## EXERCISE OBJECTIVE
Print this span of the material below exactly: the line with "Makes (.dqsOscillatorTracking c", the line with "t.bufx.phy[c.val].taps = ((s.dev.bufx.phy[c.val]).tapsNext).getD", and every line between them, but nothing else.
┏━━
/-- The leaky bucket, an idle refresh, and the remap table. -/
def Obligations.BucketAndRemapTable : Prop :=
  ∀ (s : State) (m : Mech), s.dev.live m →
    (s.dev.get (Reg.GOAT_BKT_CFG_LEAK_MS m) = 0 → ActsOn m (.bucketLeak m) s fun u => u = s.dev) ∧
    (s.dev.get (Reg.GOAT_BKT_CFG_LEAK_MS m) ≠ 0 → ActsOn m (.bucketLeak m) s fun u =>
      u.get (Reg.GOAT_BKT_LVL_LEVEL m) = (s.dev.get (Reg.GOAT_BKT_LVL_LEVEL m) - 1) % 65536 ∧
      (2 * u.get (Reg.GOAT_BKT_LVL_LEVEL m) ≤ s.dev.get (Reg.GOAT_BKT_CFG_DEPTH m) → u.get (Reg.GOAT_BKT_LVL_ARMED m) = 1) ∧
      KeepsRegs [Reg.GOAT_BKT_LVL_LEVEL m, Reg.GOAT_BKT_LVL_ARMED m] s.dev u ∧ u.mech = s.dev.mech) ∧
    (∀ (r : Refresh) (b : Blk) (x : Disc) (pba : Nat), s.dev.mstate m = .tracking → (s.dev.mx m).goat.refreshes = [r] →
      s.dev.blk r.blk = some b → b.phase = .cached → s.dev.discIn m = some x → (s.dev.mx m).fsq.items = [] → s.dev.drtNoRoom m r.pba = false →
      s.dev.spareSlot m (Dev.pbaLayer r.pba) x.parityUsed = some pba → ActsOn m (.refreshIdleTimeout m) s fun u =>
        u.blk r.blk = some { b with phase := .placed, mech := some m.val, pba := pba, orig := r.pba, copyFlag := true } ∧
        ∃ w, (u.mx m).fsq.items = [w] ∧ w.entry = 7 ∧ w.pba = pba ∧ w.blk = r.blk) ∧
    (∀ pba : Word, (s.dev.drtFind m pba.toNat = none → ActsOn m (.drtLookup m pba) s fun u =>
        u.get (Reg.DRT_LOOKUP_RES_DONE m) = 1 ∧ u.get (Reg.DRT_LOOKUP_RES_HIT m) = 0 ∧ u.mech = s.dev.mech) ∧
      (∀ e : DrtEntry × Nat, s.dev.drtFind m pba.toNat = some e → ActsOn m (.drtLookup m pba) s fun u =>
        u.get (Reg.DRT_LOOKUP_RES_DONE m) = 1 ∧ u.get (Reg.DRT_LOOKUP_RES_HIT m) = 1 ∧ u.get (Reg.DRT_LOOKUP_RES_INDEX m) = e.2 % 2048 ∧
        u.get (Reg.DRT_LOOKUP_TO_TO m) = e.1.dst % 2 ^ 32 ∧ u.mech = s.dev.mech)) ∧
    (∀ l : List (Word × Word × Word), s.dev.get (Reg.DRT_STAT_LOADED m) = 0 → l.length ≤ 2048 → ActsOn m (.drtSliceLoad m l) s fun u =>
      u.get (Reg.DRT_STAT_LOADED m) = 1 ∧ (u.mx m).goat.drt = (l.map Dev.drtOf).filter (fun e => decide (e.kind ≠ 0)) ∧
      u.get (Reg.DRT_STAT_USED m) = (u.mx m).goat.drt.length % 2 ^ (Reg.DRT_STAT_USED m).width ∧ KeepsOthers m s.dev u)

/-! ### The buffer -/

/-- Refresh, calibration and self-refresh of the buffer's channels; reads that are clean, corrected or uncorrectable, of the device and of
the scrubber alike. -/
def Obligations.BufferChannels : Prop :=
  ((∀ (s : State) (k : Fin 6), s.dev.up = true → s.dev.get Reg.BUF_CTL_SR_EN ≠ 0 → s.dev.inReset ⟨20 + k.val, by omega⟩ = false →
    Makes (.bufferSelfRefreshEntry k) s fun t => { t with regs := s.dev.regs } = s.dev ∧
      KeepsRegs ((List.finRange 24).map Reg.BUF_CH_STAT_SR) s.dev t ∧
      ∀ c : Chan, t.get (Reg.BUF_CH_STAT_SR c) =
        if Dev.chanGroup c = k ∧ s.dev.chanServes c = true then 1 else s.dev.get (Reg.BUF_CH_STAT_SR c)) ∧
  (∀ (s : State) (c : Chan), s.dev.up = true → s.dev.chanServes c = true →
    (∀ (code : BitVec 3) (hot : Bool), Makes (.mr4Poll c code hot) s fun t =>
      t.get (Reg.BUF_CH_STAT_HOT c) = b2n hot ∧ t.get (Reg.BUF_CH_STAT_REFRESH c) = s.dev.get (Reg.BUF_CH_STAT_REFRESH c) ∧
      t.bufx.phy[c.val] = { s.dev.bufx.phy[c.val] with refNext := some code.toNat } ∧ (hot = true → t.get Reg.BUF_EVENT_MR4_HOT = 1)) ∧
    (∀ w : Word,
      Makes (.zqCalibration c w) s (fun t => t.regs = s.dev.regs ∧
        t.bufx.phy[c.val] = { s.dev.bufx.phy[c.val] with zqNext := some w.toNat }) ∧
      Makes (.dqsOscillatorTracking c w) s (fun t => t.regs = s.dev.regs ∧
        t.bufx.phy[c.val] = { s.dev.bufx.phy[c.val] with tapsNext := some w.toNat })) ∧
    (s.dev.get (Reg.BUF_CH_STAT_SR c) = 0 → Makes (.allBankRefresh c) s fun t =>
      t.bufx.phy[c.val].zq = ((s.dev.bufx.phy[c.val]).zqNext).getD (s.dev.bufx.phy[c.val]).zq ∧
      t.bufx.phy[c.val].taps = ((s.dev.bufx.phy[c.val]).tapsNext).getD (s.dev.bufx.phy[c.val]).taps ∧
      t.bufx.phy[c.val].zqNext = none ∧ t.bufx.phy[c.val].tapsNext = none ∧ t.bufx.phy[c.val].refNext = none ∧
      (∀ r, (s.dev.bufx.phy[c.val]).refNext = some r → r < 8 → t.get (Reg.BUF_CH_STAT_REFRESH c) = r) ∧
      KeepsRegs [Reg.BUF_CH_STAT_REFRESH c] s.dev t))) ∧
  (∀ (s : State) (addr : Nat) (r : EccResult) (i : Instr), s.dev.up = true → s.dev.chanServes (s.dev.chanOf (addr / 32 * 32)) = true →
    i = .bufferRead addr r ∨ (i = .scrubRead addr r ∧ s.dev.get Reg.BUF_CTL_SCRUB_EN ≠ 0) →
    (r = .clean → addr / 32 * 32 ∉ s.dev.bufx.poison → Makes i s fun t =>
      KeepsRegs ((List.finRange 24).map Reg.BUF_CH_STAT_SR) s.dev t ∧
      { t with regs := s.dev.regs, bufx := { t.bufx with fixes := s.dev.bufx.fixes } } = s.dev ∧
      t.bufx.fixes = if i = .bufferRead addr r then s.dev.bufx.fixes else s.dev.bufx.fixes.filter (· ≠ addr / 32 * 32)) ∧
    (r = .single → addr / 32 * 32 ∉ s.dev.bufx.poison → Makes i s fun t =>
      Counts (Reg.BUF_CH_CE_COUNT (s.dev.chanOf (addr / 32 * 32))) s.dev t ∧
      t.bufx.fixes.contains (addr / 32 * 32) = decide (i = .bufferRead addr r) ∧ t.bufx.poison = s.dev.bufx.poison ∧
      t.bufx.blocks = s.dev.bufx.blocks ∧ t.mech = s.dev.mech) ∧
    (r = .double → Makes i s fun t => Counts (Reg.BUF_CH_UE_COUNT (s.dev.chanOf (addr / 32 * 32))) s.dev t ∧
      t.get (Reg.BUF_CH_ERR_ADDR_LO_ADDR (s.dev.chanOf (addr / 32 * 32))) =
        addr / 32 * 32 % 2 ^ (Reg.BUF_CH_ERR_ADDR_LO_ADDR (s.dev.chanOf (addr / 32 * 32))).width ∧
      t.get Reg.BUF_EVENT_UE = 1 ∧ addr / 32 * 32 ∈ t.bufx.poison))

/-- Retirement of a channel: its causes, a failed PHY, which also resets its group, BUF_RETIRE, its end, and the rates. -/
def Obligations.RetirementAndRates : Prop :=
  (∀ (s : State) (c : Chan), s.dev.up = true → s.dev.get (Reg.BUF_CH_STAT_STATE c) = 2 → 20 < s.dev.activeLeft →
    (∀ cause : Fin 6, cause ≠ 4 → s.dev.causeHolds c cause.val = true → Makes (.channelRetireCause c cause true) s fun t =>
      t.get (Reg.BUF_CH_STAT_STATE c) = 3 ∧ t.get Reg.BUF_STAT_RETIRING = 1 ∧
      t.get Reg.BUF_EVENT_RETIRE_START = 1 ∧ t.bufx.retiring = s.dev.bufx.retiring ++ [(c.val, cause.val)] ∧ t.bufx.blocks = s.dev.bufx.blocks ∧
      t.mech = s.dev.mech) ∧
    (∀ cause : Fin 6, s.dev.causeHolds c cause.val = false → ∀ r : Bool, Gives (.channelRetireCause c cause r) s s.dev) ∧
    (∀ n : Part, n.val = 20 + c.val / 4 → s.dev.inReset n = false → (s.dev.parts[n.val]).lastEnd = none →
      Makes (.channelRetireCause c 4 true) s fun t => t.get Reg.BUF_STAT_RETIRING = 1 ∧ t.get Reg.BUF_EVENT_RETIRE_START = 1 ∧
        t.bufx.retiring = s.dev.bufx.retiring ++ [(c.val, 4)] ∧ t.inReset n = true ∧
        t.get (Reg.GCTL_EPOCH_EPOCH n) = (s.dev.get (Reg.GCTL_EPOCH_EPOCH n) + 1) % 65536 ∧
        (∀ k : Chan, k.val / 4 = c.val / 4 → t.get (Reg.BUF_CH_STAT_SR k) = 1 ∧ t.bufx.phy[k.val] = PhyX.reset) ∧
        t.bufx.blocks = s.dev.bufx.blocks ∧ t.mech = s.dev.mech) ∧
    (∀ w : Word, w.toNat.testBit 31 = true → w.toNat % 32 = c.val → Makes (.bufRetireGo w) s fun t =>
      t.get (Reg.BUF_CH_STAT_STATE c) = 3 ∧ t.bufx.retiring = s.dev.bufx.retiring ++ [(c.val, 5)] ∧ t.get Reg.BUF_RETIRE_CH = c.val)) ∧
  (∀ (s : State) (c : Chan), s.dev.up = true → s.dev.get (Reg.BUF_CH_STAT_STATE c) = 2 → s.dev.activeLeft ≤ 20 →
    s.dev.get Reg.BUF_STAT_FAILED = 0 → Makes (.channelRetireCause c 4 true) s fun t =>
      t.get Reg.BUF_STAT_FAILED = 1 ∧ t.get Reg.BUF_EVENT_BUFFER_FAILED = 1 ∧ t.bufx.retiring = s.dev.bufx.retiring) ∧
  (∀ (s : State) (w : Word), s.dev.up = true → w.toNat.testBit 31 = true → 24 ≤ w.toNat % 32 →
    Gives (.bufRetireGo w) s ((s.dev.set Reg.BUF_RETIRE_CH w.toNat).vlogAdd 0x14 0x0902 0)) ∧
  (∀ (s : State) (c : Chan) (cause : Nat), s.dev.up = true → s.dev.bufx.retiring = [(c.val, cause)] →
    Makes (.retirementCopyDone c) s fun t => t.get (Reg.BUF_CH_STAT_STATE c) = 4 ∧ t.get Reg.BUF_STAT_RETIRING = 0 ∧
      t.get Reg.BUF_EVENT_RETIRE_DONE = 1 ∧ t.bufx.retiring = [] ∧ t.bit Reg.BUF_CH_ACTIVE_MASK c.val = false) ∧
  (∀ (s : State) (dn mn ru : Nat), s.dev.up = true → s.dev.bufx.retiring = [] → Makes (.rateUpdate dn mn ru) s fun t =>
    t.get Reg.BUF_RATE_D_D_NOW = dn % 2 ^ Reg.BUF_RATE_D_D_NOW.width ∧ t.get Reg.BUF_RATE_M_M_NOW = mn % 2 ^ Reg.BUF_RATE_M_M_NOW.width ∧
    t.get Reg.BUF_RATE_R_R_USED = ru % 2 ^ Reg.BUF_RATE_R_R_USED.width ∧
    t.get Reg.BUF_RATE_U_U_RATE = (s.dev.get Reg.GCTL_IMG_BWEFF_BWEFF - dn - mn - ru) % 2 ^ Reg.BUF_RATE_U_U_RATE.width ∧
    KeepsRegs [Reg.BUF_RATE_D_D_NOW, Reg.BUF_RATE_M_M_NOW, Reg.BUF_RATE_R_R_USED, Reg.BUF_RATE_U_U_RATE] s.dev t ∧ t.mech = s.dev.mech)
┗━━
## RESULT FOR THIS TASK
      Makes (.dqsOscillatorTracking c w) s (fun t => t.regs = s.dev.regs ∧
        t.bufx.phy[c.val] = { s.dev.bufx.phy[c.val] with tapsNext := some w.toNat })) ∧
    (s.dev.get (Reg.BUF_CH_STAT_SR c) = 0 → Makes (.allBankRefresh c) s fun t =>
      t.bufx.phy[c.val].zq = ((s.dev.bufx.phy[c.val]).zqNext).getD (s.dev.bufx.phy[c.val]).zq ∧
      t.bufx.phy[c.val].taps = ((s.dev.bufx.phy[c.val]).tapsNext).getD (s.dev.bufx.phy[c.val]).taps ∧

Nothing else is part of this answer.